PROBLEM STATEMENT:
When you reach the line containing "12 (s.fld TIME_GLIDE_AGE_MS_MS))" in the entries below, start writing out each line exactly, and stop after the line containing "let span := s.fld".
------------------------------------------------------------
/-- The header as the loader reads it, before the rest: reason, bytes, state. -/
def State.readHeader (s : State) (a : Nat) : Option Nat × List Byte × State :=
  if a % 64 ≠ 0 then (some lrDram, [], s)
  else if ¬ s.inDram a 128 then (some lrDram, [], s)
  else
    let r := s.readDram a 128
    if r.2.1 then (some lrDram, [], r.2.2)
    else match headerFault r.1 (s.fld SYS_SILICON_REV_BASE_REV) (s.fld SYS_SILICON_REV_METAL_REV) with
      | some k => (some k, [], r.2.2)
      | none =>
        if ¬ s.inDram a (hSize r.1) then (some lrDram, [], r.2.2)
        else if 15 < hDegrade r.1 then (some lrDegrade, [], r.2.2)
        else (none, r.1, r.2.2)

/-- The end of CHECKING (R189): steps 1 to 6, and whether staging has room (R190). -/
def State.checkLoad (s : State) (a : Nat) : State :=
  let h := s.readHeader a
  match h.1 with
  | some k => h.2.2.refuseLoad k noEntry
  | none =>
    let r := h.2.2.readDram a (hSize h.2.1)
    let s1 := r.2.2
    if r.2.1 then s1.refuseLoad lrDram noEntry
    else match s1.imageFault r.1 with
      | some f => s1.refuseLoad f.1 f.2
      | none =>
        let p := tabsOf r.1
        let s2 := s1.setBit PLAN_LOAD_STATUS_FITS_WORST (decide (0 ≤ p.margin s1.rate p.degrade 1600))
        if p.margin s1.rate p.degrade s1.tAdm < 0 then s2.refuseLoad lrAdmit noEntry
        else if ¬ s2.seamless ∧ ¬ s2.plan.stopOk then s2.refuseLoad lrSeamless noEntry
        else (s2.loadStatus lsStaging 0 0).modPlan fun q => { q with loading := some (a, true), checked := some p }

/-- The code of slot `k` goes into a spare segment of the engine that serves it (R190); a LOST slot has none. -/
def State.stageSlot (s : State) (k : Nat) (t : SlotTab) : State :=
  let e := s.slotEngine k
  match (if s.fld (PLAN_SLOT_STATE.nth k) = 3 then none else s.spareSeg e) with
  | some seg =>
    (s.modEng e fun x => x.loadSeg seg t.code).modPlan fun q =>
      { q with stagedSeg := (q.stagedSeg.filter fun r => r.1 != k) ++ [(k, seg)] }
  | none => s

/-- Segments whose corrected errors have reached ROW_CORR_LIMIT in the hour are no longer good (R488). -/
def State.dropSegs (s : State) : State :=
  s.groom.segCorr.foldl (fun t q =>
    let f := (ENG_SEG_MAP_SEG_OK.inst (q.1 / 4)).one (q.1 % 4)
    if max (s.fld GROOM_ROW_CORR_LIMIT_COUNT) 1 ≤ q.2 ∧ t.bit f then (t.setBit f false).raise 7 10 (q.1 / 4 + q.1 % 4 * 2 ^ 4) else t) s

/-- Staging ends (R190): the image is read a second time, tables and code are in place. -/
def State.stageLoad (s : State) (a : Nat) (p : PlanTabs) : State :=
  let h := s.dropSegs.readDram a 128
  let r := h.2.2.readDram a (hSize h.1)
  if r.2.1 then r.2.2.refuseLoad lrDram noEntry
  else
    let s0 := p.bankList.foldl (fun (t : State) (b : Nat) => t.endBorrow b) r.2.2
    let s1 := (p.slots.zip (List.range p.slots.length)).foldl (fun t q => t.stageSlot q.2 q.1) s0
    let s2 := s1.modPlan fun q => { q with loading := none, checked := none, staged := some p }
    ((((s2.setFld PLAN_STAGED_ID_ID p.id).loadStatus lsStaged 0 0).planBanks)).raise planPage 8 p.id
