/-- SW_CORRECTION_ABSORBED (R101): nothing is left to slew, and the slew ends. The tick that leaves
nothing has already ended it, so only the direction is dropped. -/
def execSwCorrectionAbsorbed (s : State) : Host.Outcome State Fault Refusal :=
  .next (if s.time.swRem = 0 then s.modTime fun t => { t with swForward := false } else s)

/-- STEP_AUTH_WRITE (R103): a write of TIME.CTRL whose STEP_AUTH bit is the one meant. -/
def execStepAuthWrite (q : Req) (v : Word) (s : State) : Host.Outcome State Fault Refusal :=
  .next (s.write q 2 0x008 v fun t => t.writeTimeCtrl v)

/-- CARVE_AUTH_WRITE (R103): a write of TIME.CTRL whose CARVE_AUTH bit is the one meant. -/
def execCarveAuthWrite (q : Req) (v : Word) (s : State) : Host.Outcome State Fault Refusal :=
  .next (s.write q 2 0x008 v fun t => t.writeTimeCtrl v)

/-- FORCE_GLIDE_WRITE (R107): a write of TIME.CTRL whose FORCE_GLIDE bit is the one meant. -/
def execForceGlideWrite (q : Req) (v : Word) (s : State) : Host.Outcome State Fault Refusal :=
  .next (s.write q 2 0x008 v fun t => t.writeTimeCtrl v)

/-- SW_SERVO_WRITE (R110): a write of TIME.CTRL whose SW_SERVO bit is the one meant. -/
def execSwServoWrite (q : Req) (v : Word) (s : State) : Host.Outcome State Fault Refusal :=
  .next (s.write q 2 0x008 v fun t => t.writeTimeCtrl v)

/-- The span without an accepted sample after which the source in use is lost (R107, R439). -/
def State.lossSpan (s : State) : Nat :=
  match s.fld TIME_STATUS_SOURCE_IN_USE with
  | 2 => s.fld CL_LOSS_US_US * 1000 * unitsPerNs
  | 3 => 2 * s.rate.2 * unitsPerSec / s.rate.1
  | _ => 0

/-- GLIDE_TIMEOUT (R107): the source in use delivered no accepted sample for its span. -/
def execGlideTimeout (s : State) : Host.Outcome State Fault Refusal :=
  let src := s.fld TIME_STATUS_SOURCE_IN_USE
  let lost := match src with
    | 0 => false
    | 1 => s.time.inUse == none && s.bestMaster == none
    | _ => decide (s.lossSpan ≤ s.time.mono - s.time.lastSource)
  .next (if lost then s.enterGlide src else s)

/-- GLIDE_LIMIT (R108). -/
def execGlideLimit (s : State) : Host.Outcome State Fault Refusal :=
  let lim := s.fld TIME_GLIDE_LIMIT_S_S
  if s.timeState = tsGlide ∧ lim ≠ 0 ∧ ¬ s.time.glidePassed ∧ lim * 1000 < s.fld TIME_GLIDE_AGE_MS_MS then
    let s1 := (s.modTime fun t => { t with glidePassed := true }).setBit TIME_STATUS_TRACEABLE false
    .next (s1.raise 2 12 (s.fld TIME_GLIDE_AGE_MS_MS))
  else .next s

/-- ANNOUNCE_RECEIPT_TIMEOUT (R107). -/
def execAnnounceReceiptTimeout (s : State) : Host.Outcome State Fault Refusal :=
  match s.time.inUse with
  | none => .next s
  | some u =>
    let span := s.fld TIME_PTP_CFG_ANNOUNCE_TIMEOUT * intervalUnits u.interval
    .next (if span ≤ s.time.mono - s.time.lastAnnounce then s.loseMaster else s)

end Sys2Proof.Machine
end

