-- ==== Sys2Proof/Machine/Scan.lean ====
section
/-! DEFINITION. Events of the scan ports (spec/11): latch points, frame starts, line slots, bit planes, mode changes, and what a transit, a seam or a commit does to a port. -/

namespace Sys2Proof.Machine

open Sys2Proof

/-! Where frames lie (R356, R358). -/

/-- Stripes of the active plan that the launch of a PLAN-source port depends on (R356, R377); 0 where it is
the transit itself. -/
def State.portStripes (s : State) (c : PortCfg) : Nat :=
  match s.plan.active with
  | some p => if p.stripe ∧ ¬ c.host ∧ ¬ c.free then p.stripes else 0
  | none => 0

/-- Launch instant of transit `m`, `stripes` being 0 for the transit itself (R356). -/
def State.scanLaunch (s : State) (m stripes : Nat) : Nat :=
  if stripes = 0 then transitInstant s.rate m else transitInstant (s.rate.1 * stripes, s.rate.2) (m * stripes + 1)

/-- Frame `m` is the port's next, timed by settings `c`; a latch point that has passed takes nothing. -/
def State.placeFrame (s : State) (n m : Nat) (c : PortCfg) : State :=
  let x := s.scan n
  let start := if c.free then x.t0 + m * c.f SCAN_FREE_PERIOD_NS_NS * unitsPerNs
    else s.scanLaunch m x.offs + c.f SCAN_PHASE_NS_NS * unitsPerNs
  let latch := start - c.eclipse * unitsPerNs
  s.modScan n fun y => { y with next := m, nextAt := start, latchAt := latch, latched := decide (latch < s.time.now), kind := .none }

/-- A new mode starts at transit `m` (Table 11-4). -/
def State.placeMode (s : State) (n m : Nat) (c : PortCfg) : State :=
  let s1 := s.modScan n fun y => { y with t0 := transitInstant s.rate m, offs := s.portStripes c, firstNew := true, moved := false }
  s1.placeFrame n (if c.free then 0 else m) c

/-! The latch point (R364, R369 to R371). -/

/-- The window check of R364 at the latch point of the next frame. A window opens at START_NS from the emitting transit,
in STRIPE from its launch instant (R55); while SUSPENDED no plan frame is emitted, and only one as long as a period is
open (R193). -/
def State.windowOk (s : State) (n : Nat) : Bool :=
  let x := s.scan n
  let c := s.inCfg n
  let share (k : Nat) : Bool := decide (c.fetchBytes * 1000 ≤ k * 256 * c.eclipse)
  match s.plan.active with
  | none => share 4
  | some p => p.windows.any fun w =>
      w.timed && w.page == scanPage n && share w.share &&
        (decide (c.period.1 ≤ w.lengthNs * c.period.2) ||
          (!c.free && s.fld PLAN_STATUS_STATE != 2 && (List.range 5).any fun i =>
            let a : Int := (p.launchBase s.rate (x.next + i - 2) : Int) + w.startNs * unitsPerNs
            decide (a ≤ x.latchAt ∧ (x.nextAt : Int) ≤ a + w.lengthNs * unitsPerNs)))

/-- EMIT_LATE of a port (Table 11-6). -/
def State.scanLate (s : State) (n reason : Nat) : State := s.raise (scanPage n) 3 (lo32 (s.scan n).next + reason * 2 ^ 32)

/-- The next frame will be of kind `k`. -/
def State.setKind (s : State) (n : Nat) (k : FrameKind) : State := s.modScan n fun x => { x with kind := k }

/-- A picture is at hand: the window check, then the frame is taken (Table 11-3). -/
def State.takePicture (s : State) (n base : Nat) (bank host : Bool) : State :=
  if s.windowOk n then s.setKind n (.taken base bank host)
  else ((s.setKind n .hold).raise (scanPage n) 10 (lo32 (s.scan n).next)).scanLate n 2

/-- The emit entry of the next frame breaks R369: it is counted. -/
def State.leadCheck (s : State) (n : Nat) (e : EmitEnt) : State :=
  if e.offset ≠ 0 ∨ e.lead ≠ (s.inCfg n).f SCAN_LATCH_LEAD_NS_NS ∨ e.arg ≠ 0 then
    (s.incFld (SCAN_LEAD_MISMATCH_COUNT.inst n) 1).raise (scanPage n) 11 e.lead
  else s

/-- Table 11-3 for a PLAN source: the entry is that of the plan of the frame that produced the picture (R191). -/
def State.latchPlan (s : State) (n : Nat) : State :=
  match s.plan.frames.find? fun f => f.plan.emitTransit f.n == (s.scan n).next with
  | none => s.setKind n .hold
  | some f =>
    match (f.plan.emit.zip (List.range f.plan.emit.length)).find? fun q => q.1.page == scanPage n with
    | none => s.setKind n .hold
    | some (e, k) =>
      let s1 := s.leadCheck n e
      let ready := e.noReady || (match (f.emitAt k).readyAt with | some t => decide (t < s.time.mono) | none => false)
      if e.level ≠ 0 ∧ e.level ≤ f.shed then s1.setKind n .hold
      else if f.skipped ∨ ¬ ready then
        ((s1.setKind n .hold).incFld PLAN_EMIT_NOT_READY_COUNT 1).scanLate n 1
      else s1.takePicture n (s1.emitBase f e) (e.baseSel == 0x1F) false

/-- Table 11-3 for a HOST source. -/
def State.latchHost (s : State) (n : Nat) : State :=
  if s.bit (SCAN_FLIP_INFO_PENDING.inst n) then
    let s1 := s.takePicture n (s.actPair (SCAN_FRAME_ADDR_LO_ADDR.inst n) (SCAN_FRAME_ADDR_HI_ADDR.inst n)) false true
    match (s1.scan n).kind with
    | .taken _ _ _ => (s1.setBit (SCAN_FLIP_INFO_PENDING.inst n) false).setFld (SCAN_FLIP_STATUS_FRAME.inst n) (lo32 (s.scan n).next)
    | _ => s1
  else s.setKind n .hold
------------------------------------------------------------
TASK RESPONSE:
    .next (s1.raise 2 12 (s.fld TIME_GLIDE_AGE_MS_MS))
  else .next s

/-- ANNOUNCE_RECEIPT_TIMEOUT (R107). -/
def execAnnounceReceiptTimeout (s : State) : Host.Outcome State Fault Refusal :=
  match s.time.inUse with
  | none => .next s
  | some u =>
    let span := s.fld TIME_PTP_CFG_ANNOUNCE_TIMEOUT * intervalUnits u.interval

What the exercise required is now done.